§ WORK INSTRUCTIONS: Copy out the final stretch of the listing: the line that contains "[04 R138] -/" and all lines after it, exactly as they appear.

§ DATA PROVIDED:
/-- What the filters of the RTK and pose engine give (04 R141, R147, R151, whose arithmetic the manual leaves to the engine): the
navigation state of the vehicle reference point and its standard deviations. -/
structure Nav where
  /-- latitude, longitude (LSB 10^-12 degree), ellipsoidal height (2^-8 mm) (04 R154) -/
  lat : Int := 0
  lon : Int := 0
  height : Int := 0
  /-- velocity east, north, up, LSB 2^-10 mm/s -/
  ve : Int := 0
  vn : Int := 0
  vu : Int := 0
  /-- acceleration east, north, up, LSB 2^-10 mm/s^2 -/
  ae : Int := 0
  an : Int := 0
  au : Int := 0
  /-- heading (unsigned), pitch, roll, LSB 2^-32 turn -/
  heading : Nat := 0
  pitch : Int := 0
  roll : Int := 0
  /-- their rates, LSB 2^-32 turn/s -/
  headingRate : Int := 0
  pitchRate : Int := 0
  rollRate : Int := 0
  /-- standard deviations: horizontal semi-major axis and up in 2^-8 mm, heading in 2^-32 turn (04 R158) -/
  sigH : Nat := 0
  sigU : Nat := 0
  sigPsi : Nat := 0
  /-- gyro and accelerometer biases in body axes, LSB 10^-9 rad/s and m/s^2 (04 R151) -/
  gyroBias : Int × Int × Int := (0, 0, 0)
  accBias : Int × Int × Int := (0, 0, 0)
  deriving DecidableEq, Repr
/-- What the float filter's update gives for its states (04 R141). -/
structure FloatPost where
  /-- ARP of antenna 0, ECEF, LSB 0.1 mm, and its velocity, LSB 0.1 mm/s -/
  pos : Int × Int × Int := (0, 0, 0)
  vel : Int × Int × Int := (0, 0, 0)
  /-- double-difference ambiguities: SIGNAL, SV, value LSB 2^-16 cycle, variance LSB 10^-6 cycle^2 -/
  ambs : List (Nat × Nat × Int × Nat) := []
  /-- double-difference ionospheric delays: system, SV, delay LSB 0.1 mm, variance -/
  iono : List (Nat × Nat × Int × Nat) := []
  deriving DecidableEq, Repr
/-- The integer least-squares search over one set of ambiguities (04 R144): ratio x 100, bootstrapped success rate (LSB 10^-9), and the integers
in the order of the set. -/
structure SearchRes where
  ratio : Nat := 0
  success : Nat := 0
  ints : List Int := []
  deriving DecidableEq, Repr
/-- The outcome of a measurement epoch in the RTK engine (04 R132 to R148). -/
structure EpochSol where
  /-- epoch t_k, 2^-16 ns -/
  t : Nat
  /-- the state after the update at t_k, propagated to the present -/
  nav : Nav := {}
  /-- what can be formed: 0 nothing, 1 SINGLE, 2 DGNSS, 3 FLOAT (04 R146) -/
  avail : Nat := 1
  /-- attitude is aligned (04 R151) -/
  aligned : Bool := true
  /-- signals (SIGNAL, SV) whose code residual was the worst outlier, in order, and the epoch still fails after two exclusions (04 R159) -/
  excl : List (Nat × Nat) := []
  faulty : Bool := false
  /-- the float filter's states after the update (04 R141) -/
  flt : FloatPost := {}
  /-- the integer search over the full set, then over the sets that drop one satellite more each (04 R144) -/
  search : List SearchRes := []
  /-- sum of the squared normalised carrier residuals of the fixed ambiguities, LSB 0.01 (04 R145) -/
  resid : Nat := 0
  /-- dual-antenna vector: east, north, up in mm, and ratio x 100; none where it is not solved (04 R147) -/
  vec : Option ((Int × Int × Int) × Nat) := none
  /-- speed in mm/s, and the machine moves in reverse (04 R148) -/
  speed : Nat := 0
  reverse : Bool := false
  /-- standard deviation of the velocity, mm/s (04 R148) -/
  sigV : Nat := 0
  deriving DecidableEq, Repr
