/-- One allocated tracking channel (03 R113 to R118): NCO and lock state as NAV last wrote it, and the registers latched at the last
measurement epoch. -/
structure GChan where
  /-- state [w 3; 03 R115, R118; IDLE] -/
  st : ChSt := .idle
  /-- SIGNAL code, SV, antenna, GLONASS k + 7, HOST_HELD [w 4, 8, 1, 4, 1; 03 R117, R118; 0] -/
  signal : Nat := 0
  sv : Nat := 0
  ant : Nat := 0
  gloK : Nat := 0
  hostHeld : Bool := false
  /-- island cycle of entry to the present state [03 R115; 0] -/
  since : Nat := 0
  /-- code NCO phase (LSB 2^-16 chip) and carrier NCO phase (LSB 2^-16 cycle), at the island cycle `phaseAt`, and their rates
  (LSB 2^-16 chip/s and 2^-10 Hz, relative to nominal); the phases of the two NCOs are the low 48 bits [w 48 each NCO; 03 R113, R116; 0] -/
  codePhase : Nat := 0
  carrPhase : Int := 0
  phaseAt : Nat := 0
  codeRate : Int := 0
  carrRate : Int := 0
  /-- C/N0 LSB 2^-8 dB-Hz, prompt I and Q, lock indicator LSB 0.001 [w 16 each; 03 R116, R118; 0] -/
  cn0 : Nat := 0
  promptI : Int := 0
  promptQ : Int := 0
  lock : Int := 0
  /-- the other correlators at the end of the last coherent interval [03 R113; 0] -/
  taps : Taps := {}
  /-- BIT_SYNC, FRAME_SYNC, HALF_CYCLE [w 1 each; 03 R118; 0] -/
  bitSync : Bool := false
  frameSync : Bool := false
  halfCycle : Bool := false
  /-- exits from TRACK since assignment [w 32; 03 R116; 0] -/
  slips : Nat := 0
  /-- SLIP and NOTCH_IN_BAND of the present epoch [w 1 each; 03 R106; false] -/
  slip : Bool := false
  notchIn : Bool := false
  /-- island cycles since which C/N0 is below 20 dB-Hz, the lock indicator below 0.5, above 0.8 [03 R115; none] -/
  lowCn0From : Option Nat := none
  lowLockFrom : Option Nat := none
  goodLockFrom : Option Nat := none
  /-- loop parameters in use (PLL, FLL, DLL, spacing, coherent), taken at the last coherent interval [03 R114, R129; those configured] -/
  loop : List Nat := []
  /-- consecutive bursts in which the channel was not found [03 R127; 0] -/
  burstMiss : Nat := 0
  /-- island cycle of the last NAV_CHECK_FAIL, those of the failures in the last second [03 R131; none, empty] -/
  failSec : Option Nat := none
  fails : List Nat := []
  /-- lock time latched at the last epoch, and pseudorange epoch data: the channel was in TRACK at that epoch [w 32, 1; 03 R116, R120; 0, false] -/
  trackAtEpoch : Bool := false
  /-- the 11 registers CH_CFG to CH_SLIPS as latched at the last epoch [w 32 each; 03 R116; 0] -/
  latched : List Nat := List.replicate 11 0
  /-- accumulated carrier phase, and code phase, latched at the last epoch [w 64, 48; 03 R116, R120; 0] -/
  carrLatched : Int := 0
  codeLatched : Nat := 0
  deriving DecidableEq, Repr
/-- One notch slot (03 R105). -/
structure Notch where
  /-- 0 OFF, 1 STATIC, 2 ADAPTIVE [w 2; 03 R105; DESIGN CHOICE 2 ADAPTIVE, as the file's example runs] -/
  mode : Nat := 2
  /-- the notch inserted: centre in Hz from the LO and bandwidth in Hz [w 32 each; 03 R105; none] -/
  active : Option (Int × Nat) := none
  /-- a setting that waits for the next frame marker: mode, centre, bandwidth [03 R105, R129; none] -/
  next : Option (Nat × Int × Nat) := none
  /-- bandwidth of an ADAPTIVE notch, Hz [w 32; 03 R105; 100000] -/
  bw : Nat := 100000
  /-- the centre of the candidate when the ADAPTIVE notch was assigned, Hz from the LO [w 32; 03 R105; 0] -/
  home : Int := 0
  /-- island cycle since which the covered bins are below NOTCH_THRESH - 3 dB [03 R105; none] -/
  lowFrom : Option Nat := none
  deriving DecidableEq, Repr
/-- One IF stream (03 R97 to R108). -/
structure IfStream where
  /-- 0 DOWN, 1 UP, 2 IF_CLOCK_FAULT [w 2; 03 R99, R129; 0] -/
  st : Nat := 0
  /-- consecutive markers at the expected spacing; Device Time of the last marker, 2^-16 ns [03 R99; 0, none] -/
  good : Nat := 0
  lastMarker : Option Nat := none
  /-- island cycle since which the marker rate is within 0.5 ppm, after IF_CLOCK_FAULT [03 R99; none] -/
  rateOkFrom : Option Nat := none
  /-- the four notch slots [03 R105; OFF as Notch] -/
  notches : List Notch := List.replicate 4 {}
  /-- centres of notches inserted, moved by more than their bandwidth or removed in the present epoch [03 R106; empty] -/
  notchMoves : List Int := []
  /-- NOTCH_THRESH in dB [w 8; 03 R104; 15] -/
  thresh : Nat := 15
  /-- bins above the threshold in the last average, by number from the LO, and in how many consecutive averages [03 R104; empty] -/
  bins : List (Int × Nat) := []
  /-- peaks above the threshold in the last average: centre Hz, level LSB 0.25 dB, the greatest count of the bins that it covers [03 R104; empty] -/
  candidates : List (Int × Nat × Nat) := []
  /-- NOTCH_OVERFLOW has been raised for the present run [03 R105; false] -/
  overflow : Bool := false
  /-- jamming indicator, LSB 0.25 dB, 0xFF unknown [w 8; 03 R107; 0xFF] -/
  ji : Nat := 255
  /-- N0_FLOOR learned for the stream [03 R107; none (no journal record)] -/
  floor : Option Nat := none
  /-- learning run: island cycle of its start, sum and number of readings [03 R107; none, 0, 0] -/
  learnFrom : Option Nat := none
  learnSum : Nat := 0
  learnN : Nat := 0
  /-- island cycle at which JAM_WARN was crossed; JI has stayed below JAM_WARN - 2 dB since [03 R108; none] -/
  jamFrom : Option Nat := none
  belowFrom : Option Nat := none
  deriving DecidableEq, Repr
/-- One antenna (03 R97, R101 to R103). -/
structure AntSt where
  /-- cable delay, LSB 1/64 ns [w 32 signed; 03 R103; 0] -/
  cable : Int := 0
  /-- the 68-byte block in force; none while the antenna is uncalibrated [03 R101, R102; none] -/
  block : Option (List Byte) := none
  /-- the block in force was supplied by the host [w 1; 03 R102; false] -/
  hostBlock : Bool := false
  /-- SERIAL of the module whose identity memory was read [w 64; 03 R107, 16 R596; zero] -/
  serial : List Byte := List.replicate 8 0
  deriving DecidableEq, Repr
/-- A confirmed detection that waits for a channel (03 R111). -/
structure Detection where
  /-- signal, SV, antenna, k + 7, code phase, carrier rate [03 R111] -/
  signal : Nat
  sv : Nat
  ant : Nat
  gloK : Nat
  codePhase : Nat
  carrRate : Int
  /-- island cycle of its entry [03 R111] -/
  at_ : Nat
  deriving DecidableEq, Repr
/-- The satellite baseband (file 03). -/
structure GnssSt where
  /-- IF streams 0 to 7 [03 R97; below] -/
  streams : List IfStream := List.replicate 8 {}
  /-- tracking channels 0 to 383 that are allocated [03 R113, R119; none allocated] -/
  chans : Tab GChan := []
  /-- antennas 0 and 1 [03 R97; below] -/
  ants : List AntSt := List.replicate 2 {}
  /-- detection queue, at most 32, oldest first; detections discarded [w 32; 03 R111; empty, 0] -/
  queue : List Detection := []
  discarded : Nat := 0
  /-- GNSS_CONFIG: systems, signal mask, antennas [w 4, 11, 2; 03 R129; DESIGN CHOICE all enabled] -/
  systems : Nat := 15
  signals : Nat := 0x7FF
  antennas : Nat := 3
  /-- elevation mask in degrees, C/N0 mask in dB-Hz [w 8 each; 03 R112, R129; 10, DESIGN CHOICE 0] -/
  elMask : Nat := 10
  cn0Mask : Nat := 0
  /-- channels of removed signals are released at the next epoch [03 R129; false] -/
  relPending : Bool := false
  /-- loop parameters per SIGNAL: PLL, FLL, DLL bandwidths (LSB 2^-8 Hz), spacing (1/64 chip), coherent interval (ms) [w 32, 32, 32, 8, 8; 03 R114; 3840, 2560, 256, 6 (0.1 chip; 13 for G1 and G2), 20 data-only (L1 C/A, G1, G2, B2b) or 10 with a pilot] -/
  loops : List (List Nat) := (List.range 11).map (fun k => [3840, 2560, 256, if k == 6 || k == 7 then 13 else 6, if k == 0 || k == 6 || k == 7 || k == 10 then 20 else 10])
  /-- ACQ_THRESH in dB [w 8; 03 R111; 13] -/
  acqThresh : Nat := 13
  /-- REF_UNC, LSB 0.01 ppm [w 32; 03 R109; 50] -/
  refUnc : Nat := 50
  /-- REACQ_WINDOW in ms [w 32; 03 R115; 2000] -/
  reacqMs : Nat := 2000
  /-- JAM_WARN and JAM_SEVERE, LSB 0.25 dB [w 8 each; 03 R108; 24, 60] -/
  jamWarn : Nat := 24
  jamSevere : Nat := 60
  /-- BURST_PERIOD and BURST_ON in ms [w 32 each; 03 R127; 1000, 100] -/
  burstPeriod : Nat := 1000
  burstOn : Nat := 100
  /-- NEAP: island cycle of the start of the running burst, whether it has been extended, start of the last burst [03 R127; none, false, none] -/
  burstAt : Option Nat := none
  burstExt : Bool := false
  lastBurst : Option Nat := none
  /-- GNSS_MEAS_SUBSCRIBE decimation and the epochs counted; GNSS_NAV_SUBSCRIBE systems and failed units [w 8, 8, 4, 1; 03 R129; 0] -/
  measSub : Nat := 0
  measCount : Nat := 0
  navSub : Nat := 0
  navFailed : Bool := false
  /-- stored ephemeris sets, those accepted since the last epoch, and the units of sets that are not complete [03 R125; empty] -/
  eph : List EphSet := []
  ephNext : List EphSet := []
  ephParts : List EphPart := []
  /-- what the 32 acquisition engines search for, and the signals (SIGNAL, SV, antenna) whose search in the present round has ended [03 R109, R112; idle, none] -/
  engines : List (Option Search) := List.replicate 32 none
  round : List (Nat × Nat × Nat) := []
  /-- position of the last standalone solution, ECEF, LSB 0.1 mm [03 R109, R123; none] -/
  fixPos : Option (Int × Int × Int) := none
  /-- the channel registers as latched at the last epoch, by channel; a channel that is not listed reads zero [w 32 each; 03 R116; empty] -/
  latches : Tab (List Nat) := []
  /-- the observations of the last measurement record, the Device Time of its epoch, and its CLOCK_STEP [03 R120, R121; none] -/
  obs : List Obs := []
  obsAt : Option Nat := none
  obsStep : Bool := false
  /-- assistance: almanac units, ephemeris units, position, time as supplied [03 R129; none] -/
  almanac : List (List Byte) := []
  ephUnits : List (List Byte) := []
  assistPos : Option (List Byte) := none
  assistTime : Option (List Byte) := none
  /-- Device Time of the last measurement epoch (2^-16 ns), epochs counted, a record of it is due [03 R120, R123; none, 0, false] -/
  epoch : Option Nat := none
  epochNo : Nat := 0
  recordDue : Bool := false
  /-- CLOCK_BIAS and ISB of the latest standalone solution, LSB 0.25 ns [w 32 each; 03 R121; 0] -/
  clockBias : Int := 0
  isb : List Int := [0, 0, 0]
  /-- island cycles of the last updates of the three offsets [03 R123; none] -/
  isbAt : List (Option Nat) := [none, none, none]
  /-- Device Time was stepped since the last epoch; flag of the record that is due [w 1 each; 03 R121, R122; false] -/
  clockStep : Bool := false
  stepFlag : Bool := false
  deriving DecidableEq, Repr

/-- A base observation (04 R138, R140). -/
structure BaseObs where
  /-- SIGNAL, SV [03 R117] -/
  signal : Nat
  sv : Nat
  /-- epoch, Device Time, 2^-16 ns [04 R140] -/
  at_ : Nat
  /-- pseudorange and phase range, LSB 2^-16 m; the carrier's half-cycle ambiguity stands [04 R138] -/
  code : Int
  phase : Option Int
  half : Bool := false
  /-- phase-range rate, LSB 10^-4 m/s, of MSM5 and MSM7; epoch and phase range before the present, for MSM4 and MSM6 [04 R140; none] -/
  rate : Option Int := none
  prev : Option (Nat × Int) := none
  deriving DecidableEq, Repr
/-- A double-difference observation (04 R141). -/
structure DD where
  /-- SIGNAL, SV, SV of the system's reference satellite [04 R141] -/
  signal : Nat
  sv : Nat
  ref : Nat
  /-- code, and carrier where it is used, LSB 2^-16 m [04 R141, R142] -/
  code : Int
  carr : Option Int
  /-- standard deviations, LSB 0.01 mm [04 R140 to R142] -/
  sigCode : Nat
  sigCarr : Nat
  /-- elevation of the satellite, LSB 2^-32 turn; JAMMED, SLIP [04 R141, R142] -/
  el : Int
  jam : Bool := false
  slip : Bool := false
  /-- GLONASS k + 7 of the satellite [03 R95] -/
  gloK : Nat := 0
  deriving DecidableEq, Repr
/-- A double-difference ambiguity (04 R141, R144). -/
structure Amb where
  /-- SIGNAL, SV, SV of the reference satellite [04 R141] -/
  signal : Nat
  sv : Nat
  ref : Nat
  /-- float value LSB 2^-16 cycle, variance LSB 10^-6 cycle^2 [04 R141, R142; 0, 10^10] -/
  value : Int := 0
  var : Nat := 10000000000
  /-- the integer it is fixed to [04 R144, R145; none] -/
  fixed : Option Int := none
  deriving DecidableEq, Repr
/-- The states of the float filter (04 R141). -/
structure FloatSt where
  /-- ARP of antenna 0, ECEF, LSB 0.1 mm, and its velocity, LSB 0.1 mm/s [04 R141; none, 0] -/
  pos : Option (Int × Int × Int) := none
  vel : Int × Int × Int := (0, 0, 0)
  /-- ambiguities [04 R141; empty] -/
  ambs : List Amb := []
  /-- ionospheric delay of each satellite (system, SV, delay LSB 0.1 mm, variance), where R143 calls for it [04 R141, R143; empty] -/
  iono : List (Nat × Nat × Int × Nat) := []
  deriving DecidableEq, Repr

§ ANSWER BOX:
  /-- pseudorange and phase range, LSB 2^-16 m; the carrier's half-cycle ambiguity stands [04 R138] -/
  code : Int
  phase : Option Int
  half : Bool := false
  /-- phase-range rate, LSB 10^-4 m/s, of MSM5 and MSM7; epoch and phase range before the present, for MSM4 and MSM6 [04 R140; none] -/
  rate : Option Int := none
  prev : Option (Nat × Int) := none
  deriving DecidableEq, Repr
/-- A double-difference observation (04 R141). -/
structure DD where
  /-- SIGNAL, SV, SV of the system's reference satellite [04 R141] -/
  signal : Nat
  sv : Nat
  ref : Nat
  /-- code, and carrier where it is used, LSB 2^-16 m [04 R141, R142] -/
  code : Int
  carr : Option Int
  /-- standard deviations, LSB 0.01 mm [04 R140 to R142] -/
  sigCode : Nat
  sigCarr : Nat
  /-- elevation of the satellite, LSB 2^-32 turn; JAMMED, SLIP [04 R141, R142] -/
  el : Int
  jam : Bool := false
  slip : Bool := false
  /-- GLONASS k + 7 of the satellite [03 R95] -/
  gloK : Nat := 0
  deriving DecidableEq, Repr
/-- A double-difference ambiguity (04 R141, R144). -/
structure Amb where
  /-- SIGNAL, SV, SV of the reference satellite [04 R141] -/
  signal : Nat
  sv : Nat
  ref : Nat
  /-- float value LSB 2^-16 cycle, variance LSB 10^-6 cycle^2 [04 R141, R142; 0, 10^10] -/
  value : Int := 0
  var : Nat := 10000000000
  /-- the integer it is fixed to [04 R144, R145; none] -/
  fixed : Option Int := none
  deriving DecidableEq, Repr
/-- The states of the float filter (04 R141). -/
structure FloatSt where
  /-- ARP of antenna 0, ECEF, LSB 0.1 mm, and its velocity, LSB 0.1 mm/s [04 R141; none, 0] -/
  pos : Option (Int × Int × Int) := none
  vel : Int × Int × Int := (0, 0, 0)
  /-- ambiguities [04 R141; empty] -/
  ambs : List Amb := []
  /-- ionospheric delay of each satellite (system, SV, delay LSB 0.1 mm, variance), where R143 calls for it [04 R141, R143; empty] -/
  iono : List (Nat × Nat × Int × Nat) := []
  deriving DecidableEq, Repr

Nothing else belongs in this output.